Laszlo thinks his name is actually "Poopie" (no idea why I started calling him that). 
Hector used to be "Hector the Molester" but now he is "Hector the Raw Food Rejector".
Rufus (full name Rufus Duncan Angus MacDougall) is "Tiny Rufus", aka "Tiny" or "TR".
Clarence and Cosmo are just referred to as "Closmo".
Gozer is "The Goze".
Arthur is "Arfer".
Zuul is "Fat Zuul".
Dolores doesn't really have a nickname but we break up her name like this: "Doh-lores" with the "Doh" drawn out.
Our new kitten Lucinda is "Lucy" or "Baby Kitty".


----------



## Abbie (Jan 13, 2011)

I have far too many to list them all!

Evie- E-bop, E-bop a lot, Evie Weaver, Little Weavie, Poopsie, Stinkypants, Princess, Naughty One, Evie Believey, Nelly Noisemaker, Noisy Nelly... 

Mitzi- M-Bop, Mit-Mit, Mit The Moo, Moomin, Muffin, Mummy's Little Muffin Maker... 

You get the picture!


----------



## katswhiskas (Nov 5, 2008)

Mary is called
Mary Poppins
Mary doll
Princess
Baby girl
Missymoo

Buddy is
Birdie boy
Bub bud
Big boy
Greedy boy


----------



## Shamu (Aug 6, 2010)

Cute names!


Maxie's offical name is Maxine, but I'll call her Maxie, or Maximellia and of course my baby! 

Lexie is so new, I've been saying her name but also saying "kitty kitty kitty" and calling her my little muffin.

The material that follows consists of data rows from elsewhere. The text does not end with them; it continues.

-- ==== Sys2Proof/Machine/Exposure.lean ====
section
/-! DEFINITION. The events of the exposure unit and of the Composer (spec 07, 08): the answers to a begin, the begin
timeout, the completion of a scan-source read, line requests, the ends of an exposure, unit status reports. An event
that releases holds wakes a stalled band once, after its effects on the records and the line and before a start
(R51, log 11). -/

namespace Sys2Proof.Machine

/-! ### The reset-abort flag (R112) -/

/-- A message that closes an aborted begin clears the reset-abort flag, and the start conditions are tested (R108,
R112). -/
def State.clearAbort (s : State) (l : LineId) : State :=
  if (s.line l).resetAbort then (s.setLine l { s.line l with resetAbort := false }).startTest l else s

/-! ### BEGIN_ACCEPT (R133) -/

/-- A begin's context once the unit has accepted (R133, step 1). -/
def Exposure.accepted (c : Exposure) : Exposure := { c with timer := false, answered := true }

/-- The effect of an acceptance (R133): the pass is committed, EXPOSURE_STARTED made, a withdraw mark turned into the
supersede action (R83, R84), and EXPOSE_GO considered. -/
def State.acceptBegin (s : State) (l : LineId) (c : Exposure) : State :=
  let r := s.plate c.slot
  let s1 := s.setLine l { s.line l with exposure := some c.accepted }
  let s2 := s1.setPlate c.slot { r with pass := c.pass, withdraw := false }
  let s3 := s2.report { kind := .exposureStarted, slot := some c.slot, line := some l, pass := some c.pass }
  (if r.withdraw then s3.applyAction c.slot l else s3).goTest l

/-- BEGIN_ACCEPT; ignored with no exposure in flight or with the begin already answered (R112, R133). -/
def State.takeAccept (s : State) (l : LineId) : State :=
  match (s.line l).exposure with
  | none => s
  | some c => if c.answered then s else s.acceptBegin l c

/-- BEGIN_ACCEPT (R133). -/
def execBeginAccept (l : LineId) (s : State) : Host.Outcome State Fault Refusal :=
  onLine s l fun s => s.takeAccept l

/-! ### BEGIN_REFUSE (R134, R135) -/

/-- Step 1 of a refusal: the exposure is closed, the bound versions become absent (R134). -/
def State.undoBegin (s : State) (l : LineId) (c : Exposure) : State :=
  let s1 := s.closeExposure l c
  s1.setPlate c.slot { s1.plate c.slot with bound := none }

/-- A refused record that carries the withdraw mark becomes PLANNED, with PLATE_UNQUEUED and readiness (R83). -/
def State.withdrawRecord (s : State) (l : LineId) (p : Slot) : State :=
  ((s.setPlate p { s.plate p with state := .planned, line := none, withdraw := false }).report
    (unqueuedReport l p)).evaluate p

/-- The refused record re-enters at the head of its queue; a ninth entry gives way at the back (R103). -/
def State.requeue (s : State) (l : LineId) (p : Slot) : State :=
  let s1 := (s.setLine l { s.line l with queue := p :: (s.line l).queue }).setPlate p
    { s.plate p with state := .queued }
  if Config.queueSlots < (s1.line l).queue.length then s1.returnEntries l (s1.line l).queue.getLast?.toList else s1

/-- A record at the head of its queue is returned when the held stock class differs from its size class (R134, step
3). -/
def State.returnMismatch (s : State) (l : LineId) (p : Slot) : State :=
  if (s.line l).stock = some (s.plate p).load.sizeClass then s else s.returnEntries l [p]

/-- The refused record goes back (R134, steps 3 and 4). -/
def State.refusedRecord (s : State) (l : LineId) (p : Slot) : State :=
  if (s.plate p).withdraw then s.withdrawRecord l p
  else if (s.line l).mode = .faulted then (s.returnToReady p).tell
  else (s.requeue l p).returnMismatch l p

/-- A PAUSING line becomes PAUSED when its exposure ends (R107). -/
def State.endPause (s : State) (l : LineId) : State :=
  if (s.line l).mode = .pausing then s.setMode l .paused else s

/-- The effect of BEGIN_REFUSE with cause NO_STOCK or SIZE (R134). -/
def State.refuseBegin (s : State) (l : LineId) (c : Exposure) : State :=
  let s1 := s.undoBegin l c
  let s2 := s1.setLine l { s1.line l with unitReady := false }
  (((s2.refusedRecord l c.slot).endPause l).drainTest l).wakeIntake.tell

/-- BEGIN_REFUSE: ignored, apart from the reset-abort flag, with no exposure in flight or with the begin already
answered (R134). -/
def State.takeRefuse (s : State) (l : LineId) : State :=
  match (s.line l).exposure with
  | none => s.clearAbort l
  | some c => if c.answered then s.clearAbort l else s.refuseBegin l c

/-- BEGIN_REFUSE with cause NO_STOCK or SIZE (R134): the two causes have one effect. -/
def execBeginRefuse (l : LineId) (_cause : RefuseCause) (s : State) : Host.Outcome State Fault Refusal :=
  onLine s l fun s => s.takeRefuse l

/-- The effect of BEGIN_REFUSE with cause LOCAL (R135): the record joins the ready list after the queue's return. -/
def State.refuseLocal (s : State) (l : LineId) (c : Exposure) : State :=
  let s1 := s.undoBegin l c
  let s2 := s1.setLine l { s1.line l with unitLocal := true, unitReady := false }
  let s3 := s2.faultLine l .unitLocal (some c.slot)
  (if (s3.plate c.slot).withdraw then s3.withdrawRecord l c.slot else s3.returnToReady c.slot).wakeIntake.tell

/-- BEGIN_REFUSE with cause LOCAL, ignored as in `State.takeRefuse` (R112, R135). -/
def State.takeRefuseLocal (s : State) (l : LineId) : State :=
  match (s.line l).exposure with
  | none => s.clearAbort l
  | some c => if c.answered then s.clearAbort l else s.refuseLocal l c

/-- BEGIN_REFUSE with cause LOCAL (R135). -/
def execBeginRefuseLocal (l : LineId) (s : State) : Host.Outcome State Fault Refusal :=
  onLine s l fun s => s.takeRefuseLocal l

/-! ### The begin timeout (R132) -/

/-- The effect of the begin timer's expiry (R132). -/
def State.timeoutBegin (s : State) (l : LineId) (c : Exposure) : State :=
  let s1 := s.send l .exposeAbort
  let s2 := s1.setLine l { s1.line l with resetAbort := true }
  let s3 := (s2.closeExposure l c).spoil c.slot .unitSilent
  (s3.faultLine l .unitSilent (some c.slot)).wakeIntake.tell

/-- The begin timer expires (R132); it runs only while a begin is unanswered. -/
def execBeginTimeout (l : LineId) (s : State) : Host.Outcome State Fault Refusal :=
  match (s.line l).exposure with
  | none => .next s
  | some c => if c.timer then conclude (s.timeoutBegin l c) else .next s

/-! ### Scan-source reads and line requests (R126, R127, R137, R138) -/

/-- A completion handed to the Composer: its bytes join the scan line being composed, and the Composer goes on; after
the abort they are discarded (R127, R139). -/
def State.readHanded (s : State) (l : LineId) (bytes : List Byte) : State :=
  match (s.line l).exposure with
  | none => s
  | some c =>
    if c.abortSent then s
    else
      (s.setLine l
        { s.line l with
          composer := { (s.line l).composer with gathered := (s.line l).composer.gathered ++ [bytes] } }).feedLine l

/-- The completion of a read (R52, R54, R127): one marked for discard reaches no Composer, and the line's place in the
arbiter is free for the next exposure's first read. -/
def State.readCompletes (s : State) (r : ScanRead) : State :=
  if r.discard then s.beginHanding.feedLine r.line
  else s.beginHanding.readHanded r.line (s.readBytes r.addr r.count)

/-- SCAN_READ_COMPLETION (R127). -/
def execScanReadCompletion (s : State) : Host.Outcome State Fault Refusal :=
  match s.store.inService with
  | some (.read r) => conclude (s.readCompletes r)
  | _ => .next s

/-- An underrun (R138): the doom, and the engine-side abort. -/
def State.underrun (s : State) (l : LineId) (c : Exposure) : State :=
  (s.setPlate c.slot ((s.plate c.slot).withDoom .underrun)).abortExposure l

/-- A scan line is handed to the unit, and the Composer goes on (R137). -/
def State.serveLine (s : State) (l : LineId) (c : Exposure) (row : List Byte) (rest : List (List Byte)) : State :=
  ((s.setLine l { s.line l with feed := rest, exposure := some { c with linesSent := c.linesSent + 1 } }).send l
    (.scanLine row)).feedLine l

/-- A line request is served with go sent, abort not sent and lines sent below PH (R137). -/
def Exposure.serves (c : Exposure) (ph : Nat) : Bool := c.goSent && !c.abortSent && decide (c.linesSent < ph)

/-- A line request (R137, R138); ignored in any other case than `Exposure.serves`. -/
def State.takeLineRequest (s : State) (l : LineId) : State :=
  match (s.line l).exposure with
  | none => s
  | some c =>
    if c.serves (s.exposed l).height then
      match (s.line l).feed with
      | [] => s.underrun l c
      | row :: rest => s.serveLine l c row rest
    else s

/-- LINE_REQUEST (R137). -/
def execLineRequest (l : LineId) (s : State) : Host.Outcome State Fault Refusal :=
  onLine s l fun s => s.takeLineRequest l

/-! ### The end of an exposure (R140, R141) -/

/-- The end is taken as NORMAL (R140). -/
def Exposure.endsNormal (c : Exposure) (cause : EndCause) (ph : Nat) : Bool :=
  decide (cause = .normal) && !c.abortSent && decide (c.linesSent = ph)

/-- The route that a doom gives a transit entry (R140, step 3). -/
def Doom.route : Option Doom → Route
  | none => .deliver
  | some d => .reject d.cause

/-- A transit entry is appended at TO_PUNCH, with deadline T_pb, or none on a FAULTED line (R140, R148, R156). -/
def Line.appendEntry (ln : Line) (p : Slot) (mark : Nat) (route : Route) (f : ProfileId) : Line :=
  { ln with
    transit := ln.transit ++
      [{ slot := p, mark := mark, route := route, profile := f, stage := .toPunch,
         deadline := if ln.mode = .faulted then none else some ln.config.tPb, since := ln.stageClock }]
    stageClock := ln.stageClock + 1 }

/-- Hold after takes effect when the plate has entered transit (R109). -/
def State.holdTest (s : State) (l : LineId) : State :=
  match (s.line l).mode with
  | .running => s.setMode l .held
  | .pausing => (s.setMode l .paused).setMode l .held
  | .draining => s.setMode l .held
  | .stopped => s
  | .paused => s
  | .held => s
  | .faulted => s

/-- The line's state after an exposure's end with a plate (R140, step 6). -/
def State.afterEnd (s : State) (l : LineId) (hold : Bool) : State :=
  if hold then s.holdTest l else (s.endPause l).drainTest l

/-- The effect of EXPOSE_END with cause NORMAL or ABORTED (R140). -/
def State.endExposure (s : State) (l : LineId) (c : Exposure) (cause : EndCause) : State :=
  let r0 := s.plate c.slot
  let r := if c.endsNormal cause r0.load.height then r0 else r0.withDoom .aborted
  let s1 := s.closeExposure l c
  let s2 := s1.setPlate c.slot { r with state := .exposed }
  let s3 := s2.setLine l ((s2.line l).appendEntry c.slot c.mark (Doom.route r.doom) r.load.profile)
  let s4 := s3.report
    { kind := .exposureEnded, slot := some c.slot, line := some l, pass := some r.pass,
      cause := r.doom.map Doom.cause }
  ((s4.afterEnd l r.load.holdAfter).wakeIntake.startTest l).tell

/-- EXPOSE_END with cause NORMAL or ABORTED (R140, R142). -/
def State.takeEnd (s : State) (l : LineId) (cause : EndCause) : State :=
  match (s.line l).exposure with
  | none => s.clearAbort l
  | some c => if c.answered then s.endExposure l c cause else s

/-- EXPOSE_END (R140). -/
def execExposeEnd (l : LineId) (cause : EndCause) (s : State) : Host.Outcome State Fault Refusal :=
  onLine s l fun s => s.takeEnd l cause

/-- The effect of EXPOSE_END with cause FAULT (R141). -/
def State.failExposure (s : State) (l : LineId) (c : Exposure) : State :=
  let s1 := (s.closeExposure l c).spoil c.slot .unitFault
  (s1.faultLine l .unitFault (some c.slot)).wakeIntake.tell

/-- EXPOSE_END with cause FAULT (R141, R142). -/
def State.takeEndFault (s : State) (l : LineId) : State :=
  match (s.line l).exposure with
  | none => s.clearAbort l
  | some c => s.failExposure l c

/-- EXPOSE_END with cause FAULT (R141). -/
def execExposeEndFault (l : LineId) (s : State) : Host.Outcome State Fault Refusal :=
  onLine s l fun s => s.takeEndFault l

/-! ### Unit status (R143) -/

/-- The held stock class takes a new value, and the queue entries of another class are returned (R143, step 4). A
DRAINING line is tested after all their PLATE_UNQUEUED reports, before the start and the walk (R107, log 28). -/
def State.changeStock (s : State) (l : LineId) (stock : Option Nat) : State :=
  if (s.line l).stock = stock then s
  else
    let s1 := s.setLine l { s.line l with stock := stock }
    (s1.returnEntries l
      ((s1.line l).queue.filter fun p => decide (some (s1.plate p).load.sizeClass ≠ stock))).drainTest l

/-- The effect of a unit status report (R143). -/
def State.takeStatus (s : State) (l : LineId) (ready : Bool) (stock : Option Nat) (unitLocal : Bool) : State :=
  let s1 := s.setLine l { s.line l with unitLocal := unitLocal, unitReady := ready && !unitLocal }
  ((s1.changeStock l stock).startTest l).tell

/-- UNIT_STATUS_REPORT (R143). -/
def execUnitStatusReport (l : LineId) (ready : Bool) (stock : Option Nat) (unitLocal : Bool) (s : State) :
    Host.Outcome State Fault Refusal :=
  onLine s l fun s => s.takeStatus l ready stock unitLocal

end Sys2Proof.Machine
end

She's sooo cute.


----------



## Goldtanker (Jan 9, 2011)

Midnight, the wild cat, AKA "The Dude".


----------



## kittywitty (Jun 19, 2010)

Oreo's Pet names: Baby Oreo, Cookie, Kitty Witty, Little One

Little Pumpkin's Pet names: Pumpkin Doodles, Doodles, Cheese Puffs or just plain "Pumpkin"


----------



## Jess041 (Jul 6, 2009)

Lexi is Lex, Leximus, baby, baby kitty, pretty girl, silly, and sometimes I just call her brat... because she is one. My brother and sister call her Lexington and Lexi-plex.

I've only had Sam for a few weeks, but he's gotten a few nicknames. Sammy, Sammy cat, buddy, bubba. He'll probably get more "affectionate" names as we continue to bond.


----------



## MowMow (Nov 6, 2010)

I left out snugglebug and cuddlebug


----------